- Иди с Литой ты, - сказал Двойник Маю. Они не успели удалиться, как в кабинет робко вошел Климов. Лисья физиономия его вздрогнула: его ослепили сверкнувшие блиц-вспышки. Он согнулся, собрался в комок и было двинулся вперед, к столу главного, но остановился, увидев там Рубцова, Иосса, двух сотрудников Института пространства. Тут повернулся и пошел прямо на него другой Рубцов и рядом с ним та самая девушка, что была изображена в этой противоестественной газете...
- Вот он! - во всеуслышание провозгласил Двойник. - Вот он, похититель газеты "Жизнь"! Это он украл из моего кабинета завтрашний номер! Не так ли, Климов.
Климов стоял, втянув в плечи голову.
- Что же вы молчите, Климов? Ведь я нарочно оставил газету там, где вы ее нашли. Специально, чтобы вы ее украли, принесли сюда и разоблачили публично свою подлость. Климов неуклюже повернулся, зацепил носком ковер, споткнулся и грохнулся на пол, выронив из рук портфель. И вскочил, позабыв о портфеле, и, нелепо схватившись за голову, побежал прочь. Профессор размышляет
После ухода Климова Федор Илларионович хотел было присоединиться к юной супруге, которая смотрела в гостиной телевизор, но зазвонил телефон. Старый друг профессора по рыбалке, общественный деятель и важный работник министерства сообщил доверительно, что только что вышло постановление о борьбе с рутиной в науке.

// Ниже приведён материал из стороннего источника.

theorem getElem_fin_updCanonicalVals (mask : AxisMask) (vals : Vector AxisWord 4) (i : Fin 4) :
    (updCanonicalVals mask vals)[i] = if mask.getLsbD i.val then vals[i] else 0#16 :=
  getElem_updCanonicalVals mask vals i.val i.isLt

/-- A canonical UPD gives zero for every axis that its mask does not select. -/
theorem wellFormed_upd_iff (mask : AxisMask) (vals : Vector AxisWord 4) :
    (Instr.upd mask vals).wellFormed = true ↔ ∀ i : Fin 4, mask.getLsbD i.val = true ∨ vals[i] = 0#16 := by
  simp [Instr.wellFormed, updLaneCanonical]

theorem wellFormed_upd_updCanonicalVals (mask : AxisMask) (vals : Vector AxisWord 4) :
    (Instr.upd mask (updCanonicalVals mask vals)).wellFormed = true := by
  rw [wellFormed_upd_iff]
  intro i
  rw [getElem_fin_updCanonicalVals]
  cases mask.getLsbD i.val with
  | true => exact .inl rfl
  | false => exact .inr rfl

/-- The canonical form depends on the selected values alone. -/
theorem updCanonicalVals_congr (mask : AxisMask) (vals vals' : Vector AxisWord 4)
    (h : ∀ i : Fin 4, mask.getLsbD i.val = true → vals[i] = vals'[i]) :
    updCanonicalVals mask vals = updCanonicalVals mask vals' := by
  ext1 i hi
  rw [getElem_updCanonicalVals, getElem_updCanonicalVals]
  split
  · next hsel => exact h ⟨i, hi⟩ hsel
  · rfl

/-- Settles O1: each opcode value is a row of the decoder. -/
theorem everyOpcodeSelectsItsRow : Obligations.EveryOpcodeSelectsItsRow := fun p =>
  ⟨decode_of_op_nop p, fun h => ⟨_, decode_of_op_upd p h, getElem_fin_updCanonicalVals p.updMask p.updVal⟩,
    decode_of_op_cal p, decode_of_op_snap p, decode_of_op_enc p, decode_of_op_tick p, decode_of_op_rsv6 p, decode_of_op_rsv7 p⟩

/-- Settles O5: each word is evaluated. -/
theorem sampleWordsDecode : Obligations.SampleWordsDecode := by
  unfold Obligations.SampleWordsDecode
  decide

/-- Two samples that agree on the opcode and on the ports of its format present one operation. -/
theorem decode_congr {p q : Ports} (hop : p.op = q.op)
    (hupd : p.op = 0b001#3 →
      p.updMask = q.updMask ∧ ∀ i : Fin 4, p.updMask.getLsbD i.val = true → p.updVal[i] = q.updVal[i])
    (hcal : p.op = 0b010#3 → p.calIn = q.calIn)
    (henc : p.op = 0b100#3 → p.encCh = q.encCh ∧ p.encFlags = q.encFlags) : decode p = decode q := by
  rcases decode_cases p with ⟨ho, hd⟩ | ⟨ho, hd⟩ | ⟨ho, hd⟩ | ⟨ho, hd⟩ | ⟨ho, hd⟩ | ⟨ho, hd⟩ | ⟨ho, hd⟩ | ⟨ho, hd⟩ <;>
    have hq := hop.symm.trans ho
  · rw [hd, decode_of_op_nop q hq]
  · obtain ⟨hmask, hvals⟩ := hupd ho
    rw [hd, decode_of_op_upd q hq, updCanonicalVals_congr _ _ _ hvals, hmask]
  · rw [hd, decode_of_op_cal q hq, hcal ho]
  · rw [hd, decode_of_op_snap q hq]
  · obtain ⟨hch, hflags⟩ := henc ho
    rw [hd, decode_of_op_enc q hq, hch, hflags]
  · rw [hd, decode_of_op_tick q hq]
  · rw [hd, decode_of_op_rsv6 q hq]
  · rw [hd, decode_of_op_rsv7 q hq]

theorem wellFormed_decode (p : Ports) : (decode p).wellFormed = true := by
  rcases decode_cases p with ⟨-, hd⟩ | ⟨-, hd⟩ | ⟨-, hd⟩ | ⟨-, hd⟩ | ⟨-, hd⟩ | ⟨-, hd⟩ | ⟨-, hd⟩ | ⟨-, hd⟩ <;> rw [hd]
  case inr.inl => exact wellFormed_upd_updCanonicalVals _ _
  all_goals rfl

end Sys2Proof

namespace Sys2Proof.Machine

/-- Settles O3: a step reads `rst` and the operation presented. -/
theorem unusedPortsHaveNoEffect : Obligations.UnusedPortsHaveNoEffect := by
  intro p q hrst hop hupd hcal henc s
  rw [accept, accept, hrst, decode_congr hop hupd hcal henc]

/-- The masked write reads the selected values alone. -/
theorem writeAx_updCanonicalVals (s : State) (mask : AxisMask) (vals : Vector AxisWord 4) :
    s.writeAx mask (updCanonicalVals mask vals) = s.writeAx mask vals := by
  have hax : (s.writeAx mask (updCanonicalVals mask vals)).ax = (s.writeAx mask vals).ax := by
    ext1 i hi
    rw [getElem_writeAx _ _ _ i hi, getElem_writeAx _ _ _ i hi, getElem_updCanonicalVals]
    split <;> rfl
  rw [writeAx_frame s mask (updCanonicalVals mask vals), hax]
  rfl

/-- Settles O4: the one decoded operation that has a canonical form is UPD, and its masked write does not read what that form drops. -/
theorem canonicalUpdActsAlike : Obligations.CanonicalUpdActsAlike := by
  refine ⟨wellFormed_decode, fun mask vals s => ⟨wellFormed_upd_updCanonicalVals mask vals, ?_⟩⟩
  rw [exec_upd, exec_upd, writeAx_updCanonicalVals]

end Sys2Proof.Machine
end

section
/-! PROOF. The payload byte by byte (R67): the eight stream bits of a byte lie within one channel or across two. -/

namespace Sys2Proof.Machine

theorem testBit_bitSlice (v hi lo m : Nat) :
    (bitSlice v hi lo).testBit m = (decide (m < hi - lo + 1) && v.testBit (lo + m)) := by
  rw [bitSlice, Nat.testBit_mod_two_pow, Nat.testBit_div_two_pow, Nat.add_comm m lo]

- Есть сигналы, - сказал приятель, - что ты, Федор, кого-то там у себя зажимаешь. Так вот учти.
- Я совершенно спокоен, - сказал Барклай.
- Мое дело предупредить, а меры будут, я полагаю, крутенькие и быстренькие.
Положив трубку, Федор Илларионович сделал несколько гимнастических упражнений, потом опустился в кресло, нахмурился и позвал жену:
- Солнышко!
- Ах. Федик, - ответила она из гостиной, - тут такой способный артист в телевизоре...
- Солнышко! - Голос профессора прозвучал строже.
- Ay! - она с трудом оторвалась от экрана.
- Вот что, подай мне вот ту желтую папку, последнюю слева на верхней полке.
Супруга прыгнула на стул, достала папку, грациозным и чуть-чуть капризным движением протянула ее мужу. На папке была надпись:
"М. Рубцов. Волны бытия. Теория и принцип эксперимента".
Минут пять профессор перелистывал рукопись. Скучно было смотреть в строки вычислений, совсем не хотелось вникать в их суть. Федор Илларионович заклевал носом.
Он размышлял о вопиющей сумасбродности рубцовских идей. О том, что они ревизуют причинность, нарушают второе начало термодинамики... Роют подкоп под вековые установления. Барклай думал... Он думал о том, что двух Рубцовых не может быть по тысяче причин. Ну, хотя бы, потому, что есть закон сохранения материи, хотя бы потому, что... - если уж есть два Рубцовых, то должен быть и третий. Третий! Ибо иначе этот невозможный второй не мог появиться!.. Ему неоткуда было бы взяться!..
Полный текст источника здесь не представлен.